-- ==== Sys2Proof/Machine/Regs.lean ====
section
/-!
DEFINITION. The register map: where each field lies, its access code, Held-to code, domain, range and Reset value
(Tables 9-2, 19-1 to 19-13, 20-1 to 20-11). One list of rows per block, and one named field reference per field.
-/

namespace Sys2Proof.Machine

/-- Field access codes (R7, Table 0-4). -/
inductive Acc where
  | ro | rw | rw1c | w1s | wo | sto | stw | stp | fix
  deriving DecidableEq, Repr

/-- Held-to codes (R12, Table 0-5). -/
inductive Held where
  | nv | bat | warm | core | link | vi | none
  deriving DecidableEq, Repr

/-- The clock domain that holds a field (R17, R451). -/
inductive Dom where
  | aon | core
  deriving DecidableEq, Repr

/-- Which encodings of a field rules 2 and 3 of Table 7-1 accept. -/
inductive Chk where
  /-- every encoding -/
  | any
  /-- a range table of the chapters gives `lo` to `hi` (rule 3) -/
  | range (lo hi : Nat)
  /-- encodings above `m` are reserved (rule 2) -/
  | maxCode (m : Nat)
  /-- an owner byte: 0-15 a VI, 16 the Owner, 0xFF nobody; others reserved (R292, R365) -/
  | owner
  /-- a 13-bit temperature between -40.0 and +150.0 degrees (rule 3, R131) -/
  | temp
  /-- a lamp channel 0-7, or 15 for none (R407) -/
  | lamp
  deriving DecidableEq, Repr

/-- One field of a register row. -/
structure RField where
  lo   : Nat
  w    : Nat
  rst  : Nat
  acc  : Acc
  held : Held
  dom  : Dom
  chk  : Chk
  deriving DecidableEq, Repr

/-- One row of a register table: `cnt` registers from `base`, `stride` bytes apart. -/
structure RReg where
  base   : Nat
  cnt    : Nat
  stride : Nat
  fields : List RField
  deriving DecidableEq, Repr

/-- Where one field lies in the register file. -/
structure FRef where
  off : Nat
  lo  : Nat
  w   : Nat
  deriving DecidableEq, Repr

/-! ## GLB (Table 19-1) -/

abbrev GLB_DEVID_VENDOR : FRef := ⟨0x0, 0, 16⟩
abbrev GLB_DEVID_DEVICE : FRef := ⟨0x0, 16, 16⟩
abbrev GLB_OPTION_REV : FRef := ⟨0x4, 0, 8⟩
abbrev GLB_OPTION_VARIANT : FRef := ⟨0x4, 8, 2⟩
abbrev GLB_STATUS_AUTONOMOUS : FRef := ⟨0x8, 0, 1⟩
abbrev GLB_STATUS_CAL_FAIL : FRef := ⟨0x8, 1, 1⟩
abbrev GLB_STATUS_SVC_RUN : FRef := ⟨0x8, 2, 1⟩
abbrev GLB_STATUS_AUTH_OPEN : FRef := ⟨0x8, 3, 1⟩
abbrev GLB_AUTOCAUSE_CAUSE : FRef := ⟨0xC, 0, 2⟩
abbrev GLB_AUTOCAUSE_FRAME : FRef := ⟨0xC, 8, 24⟩
abbrev GLB_SERIAL_BYTES (i : Nat) : FRef := ⟨0x10 + 4 * i, 0, 32⟩
abbrev GLB_SUBSYS_SVID : FRef := ⟨0x20, 0, 16⟩
abbrev GLB_SUBSYS_SSID : FRef := ⟨0x20, 16, 16⟩

/-! ## FRM (Table 19-2) -/

abbrev FRM_CTL_OVR_CLR : FRef := ⟨0x1000, 0, 1⟩
abbrev FRM_CTL_PHMAX_CLR : FRef := ⟨0x1000, 1, 1⟩
abbrev FRM_STATUS_LOCKED : FRef := ⟨0x1004, 0, 1⟩
abbrev FRM_STATUS_XTAL_FAIL : FRef := ⟨0x1004, 1, 1⟩
abbrev FRM_TS_LO_TS : FRef := ⟨0x1008, 0, 32⟩
abbrev FRM_TS_HI_TS : FRef := ⟨0x100C, 0, 32⟩
abbrev FRM_TRIM_STEP : FRef := ⟨0x1010, 0, 8⟩
abbrev FRM_TRIM_ERR : FRef := ⟨0x1010, 16, 16⟩
abbrev FRM_OVRCNT_COUNT : FRef := ⟨0x1014, 0, 16⟩
abbrev FRM_OVRSTAT0_FRAME : FRef := ⟨0x1018, 0, 32⟩
abbrev FRM_OVRSTAT1_FRAMEHI : FRef := ⟨0x101C, 0, 8⟩
abbrev FRM_OVRSTAT1_PHASE : FRef := ⟨0x101C, 8, 3⟩
abbrev FRM_PHASEMAX_CYCLES (i : Nat) : FRef := ⟨0x1020 + 4 * i, 0, 16⟩
abbrev FRM_WRAPCNT_COUNT : FRef := ⟨0x1038, 0, 8⟩
abbrev FRM_VIPTR_PTR : FRef := ⟨0x103C, 0, 4⟩

/-! ## CHR (Table 19-3) -/

abbrev CHR_CTL_CHECK : FRef := ⟨0x2000, 0, 1⟩
abbrev CHR_CTL_COMMIT : FRef := ⟨0x2000, 1, 1⟩
abbrev CHR_CTL_DISCARD : FRef := ⟨0x2000, 2, 1⟩
abbrev CHR_STGSTAT_COUNT : FRef := ⟨0x2004, 0, 9⟩
abbrev CHR_STGSTAT_FULL : FRef := ⟨0x2004, 9, 1⟩
abbrev CHR_STGSTAT_LATE : FRef := ⟨0x2004, 16, 16⟩
abbrev CHR_STGSEL_SLOT : FRef := ⟨0x2008, 0, 8⟩
abbrev CHR_STGSEL_PART : FRef := ⟨0x2008, 8, 1⟩
abbrev CHR_STGREG_OFFSET : FRef := ⟨0x200C, 0, 16⟩
abbrev CHR_STGREG_INUSE : FRef := ⟨0x200C, 31, 1⟩
abbrev CHR_STGVAL_VALUE : FRef := ⟨0x2010, 0, 32⟩
abbrev CHR_CHKSTAT_RESULT : FRef := ⟨0x2014, 0, 2⟩
abbrev CHR_CHKSTAT_RULE : FRef := ⟨0x2014, 8, 8⟩
abbrev CHR_CHKSTAT_SUBJECT : FRef := ⟨0x2014, 16, 16⟩
abbrev CHR_CMTSTAT_STATUS : FRef := ⟨0x2018, 0, 8⟩
abbrev CHR_CMTSTAT_RULE : FRef := ⟨0x2018, 8, 8⟩
abbrev CHR_CMTSTAT_SUBJECT : FRef := ⟨0x2018, 16, 16⟩
abbrev CHR_CMTSEQ_SEQ : FRef := ⟨0x201C, 0, 32⟩
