-- ==== Sys2Proof/Machine/Cpe.lean ====
section
/-!
DEFINITION. Subchannels (chapter 10): status records, ends, failures, holds, halts and resumptions, entry checks, the
fetch, and the entries that never reach a device.
-/

namespace Sys2Proof.Machine

/-! ## State codes (Table 10-5) and SSR reasons (Table 10-7) -/

abbrev scIDLE : Nat := 0
abbrev scACTIVE : Nat := 1
abbrev scBUDGET : Nat := 2
abbrev scWAITING : Nat := 3
abbrev scTAIL : Nat := 4
abbrev scSUSPENDED : Nat := 5
abbrev scPAGE : Nat := 6
abbrev scSTOPPED : Nat := 7

abbrev whyNOTIFY : Nat := 1
abbrev whyTAIL : Nat := 2
abbrev whyEND : Nat := 3
abbrev whyERROR : Nat := 4
abbrev whySUSPENDED : Nat := 5
abbrev whyHALTED : Nat := 6

/-! ## A subchannel -/

/-- No entry. -/
def Cce.none_ : Cce := ⟨0, 0, 0, 0, 0, 0⟩

/-- A subchannel without a chain. -/
def Sub.idle : Sub :=
  ⟨.off, none, false, false, .none_, none, 0, none, 0, 0, 0, false, false, 0, [], [], false, 0, none, none, false, [], 0, 0, 0, false, 0, none⟩

/-- Subchannel `n`. -/
def State.sub (s : State) (n : Nat) : Sub := s.cpe.getD n Sub.idle

/-- Changes subchannel `n`. -/
def State.modSub (s : State) (n : Nat) (f : Sub → Sub) : State := { s with cpe := modAt s.cpe n f }

/-- Its state, owner, owner code, port and device class. -/
def State.scSt (s : State) (n : Nat) : Nat := s.get (CPE_SCSTAT0_STATE n)
def State.scOwner (s : State) (n : Nat) : Who := whoOfCode (s.get (CPE_SCCFG_OWNER n))
def State.scCode (s : State) (n : Nat) : Nat := whoCode (s.scOwner n)
def State.scPort (s : State) (n : Nat) : Nat := s.get (CPE_SCCFG_PORT n)

/-- The address of its resume point's entry (CPE_SCPTR). -/
def State.scAddr (s : State) (n : Nat) : Nat :=
  s.get (CPE_SCPTR_LO_ADDR n) * 16 + s.get (CPE_SCPTR_HI_ADDR n) * 2 ^ 32

/-- Moves the resume point to the entry at `a`. -/
def State.setScAddr (s : State) (n a : Nat) : State :=
  (s.put (CPE_SCPTR_LO_ADDR n) (a / 16)).put (CPE_SCPTR_HI_ADDR n) (a / 2 ^ 32)

/-- Flag bit `i` of an entry (Table 10-2). -/
def Cce.flag (c : Cce) (i : Nat) : Bool := bitOf c.flags i

/-- Bytes of the entry in hand not transferred (RESIDUAL of Table 10-7). -/
def State.scResid (s : State) (n : Nat) : Nat :=
  let u := s.sub n
  if u.ph = .ready ∨ u.ph = .adm ∨ u.ph = .op then
    if u.cce.code == 0x20 || u.cce.code == 0x21 || u.cce.code == 0x23 then u.cce.count - u.moved else 0
  else 0

/-- CPE_SCSTAT word 1 shows the bytes still to transfer (R262). -/
def State.scShow (s : State) (n : Nat) : State := s.put (CPE_SCSTAT1_RESID n) (s.scResid n)

/-- DEV_STATUS of the running or last operation (R349). -/
def Sub.devStatus (u : Sub) : Nat := min 255 u.opBytes + 256 * u.opFlags

/-- Does subchannel `n` hold an operation open on its port (R346)? -/
def State.holdsPort (s : State) (n : Nat) : Bool :=
  s.on (DPT_PORTSTAT_OPEN (s.scPort n)) && s.get (DPT_PORTSTAT_HOLDER (s.scPort n)) == n

/-- Closes the port operation a subchannel holds open (R346, R348). -/
def State.portRelease (s : State) (n : Nat) : State :=
  let x := s.scPort n
  let s := s.modSub n fun u => { u with joined := false }
  if s.holdsPort n then ((s.put (DPT_PORTSTAT_OPEN x) 0).put (DPT_PORTSTAT_HOLDER x) 0).emit (.devEnd x) else s

/-- Does it hold a raw SPI operation open, which is never closed at a boundary (Table 15-2, R359)? -/
def State.rawOpen (s : State) (n : Nat) : Bool :=
  s.holdsPort n && (s.scPort n == 8 || s.scPort n == 9) && !bitOf (((s.sub n).head.getD (s.sub n).cce).dev) 1
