/-- A digital fault of rail `n` after a frame with its level crossed or not (R91): declared once its persistence is reached;
a bit cleared while the condition holds sets again (R443). -/
def State.judgeFlt (s : State) (n : Nat) (ov past : Bool) : State :=
  let r := s.rail n
  let k := s.get SUP_PERSIST_FLT
  let was := if ov then r.ovFlt else r.uvFlt
  let now := if past then min 4 (was + 1) else 0
  let kind := if ov then fltOV else fltUV
  let s := s.modRail n fun r => if ov then { r with ovFlt := now } else { r with uvFlt := now }
  if past && k ≤ now then
    if was < k then (s.put (SUP_RAILSTAT_ANALOG n) 0).railFault n kind false |>.faultRecord n kind
    else s.put (fltBit n kind) 1
  else s

/-- Is the sense line of rail `n` open (R95)? A reading near 0 counts while the rail should be up; in OFF_WAIT and FALL_GATE
an undervoltage is only logged. -/
def State.senseOpen (s : State) (pg code n : Nat) : Bool :=
  let st := s.railSt n
  s.measured n &&
    ((s.on (PSQ_RAILCFG_PG_USED n) && st == rlON && bitOf pg n && decide (s.reading n < s.get (SUP_RAILFLT_UV_FLT n))) ||
      ((st == rlRISING || st == rlON) && decide (code * 50 < 4096) &&
        decide ((s.rail n).enTick + s.get (PSQ_RAILTMO_RISE_TMO n) < s.tb.ticks)))

/-- The supervision of one used rail in phase 3 (R90 to R95).
(Log: DEDUCED 41, 42, 43, 44) -/
def State.superviseRail (s : State) (pg code n : Nat) : State :=
  let s := s.hwRecord n
  if !s.used n || !s.measured n then s
  else
    let st := s.railSt n
    let v := s.reading n
    let h := s.get (SUP_RAILCFG_HYST n)
    let ovw := s.get (SUP_RAILWARN_OV_WARN n)
    let uvw := s.get (SUP_RAILWARN_UV_WARN n)
    let down := st == rlOFFWAIT || st == rlFALLGATE
    let uv := decide (v < s.get (SUP_RAILFLT_UV_FLT n))
    let s :=
      if armed st .ov then
        (s.judgeWarn n true (decide (ovw < v)) (decide (v * 1000 ≤ ovw * (1000 - h)))).judgeFlt n true
          (decide (s.get (SUP_RAILFLT_OV_FLT n) < v))
      else s.modRail n fun r => { r with ovSet := 0, ovClr := 0, ovFlt := 0 }
    let s :=
      if st == rlON then
        (s.judgeWarn n false (decide (v < uvw)) (decide (uvw * (1000 + h) ≤ v * 1000))).judgeFlt n false uv
      else if down then
        let r := s.rail n
        let a := if v < uvw then min 15 (r.uvSet + 1) else 0
        let b := if uv then min 4 (r.uvFlt + 1) else 0
        let s := s.modRail n fun r => { r with uvSet := a, uvClr := 0, uvFlt := b }
        if (v < uvw && s.get SUP_PERSIST_WARN ≤ a) || (uv && s.get SUP_PERSIST_FLT ≤ b) then s.uvInDown n else s
      else s.modRail n fun r => { r with uvSet := 0, uvClr := 0, uvFlt := 0 }
    if s.senseOpen pg code n && !s.on (SUP_RAILSTAT_SENSE_OPEN n) then
      (s.railFault n fltSENSE false).faultRecord n fltSENSE
    else s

### What is needed
Through the line that contains "inductive Acc where", copy the material above exactly, beginning at its first line and including nothing more.

### Answer area
-- ==== Sys2Proof/Machine/Regs.lean ====
section
/-!
DEFINITION. The register map: where each field lies, its access code, Held-to code, domain, range and Reset value
(Tables 9-2, 19-1 to 19-13, 20-1 to 20-11). One list of rows per block, and one named field reference per field.
-/

namespace Sys2Proof.Machine

/-- Field access codes (R7, Table 0-4). -/
inductive Acc where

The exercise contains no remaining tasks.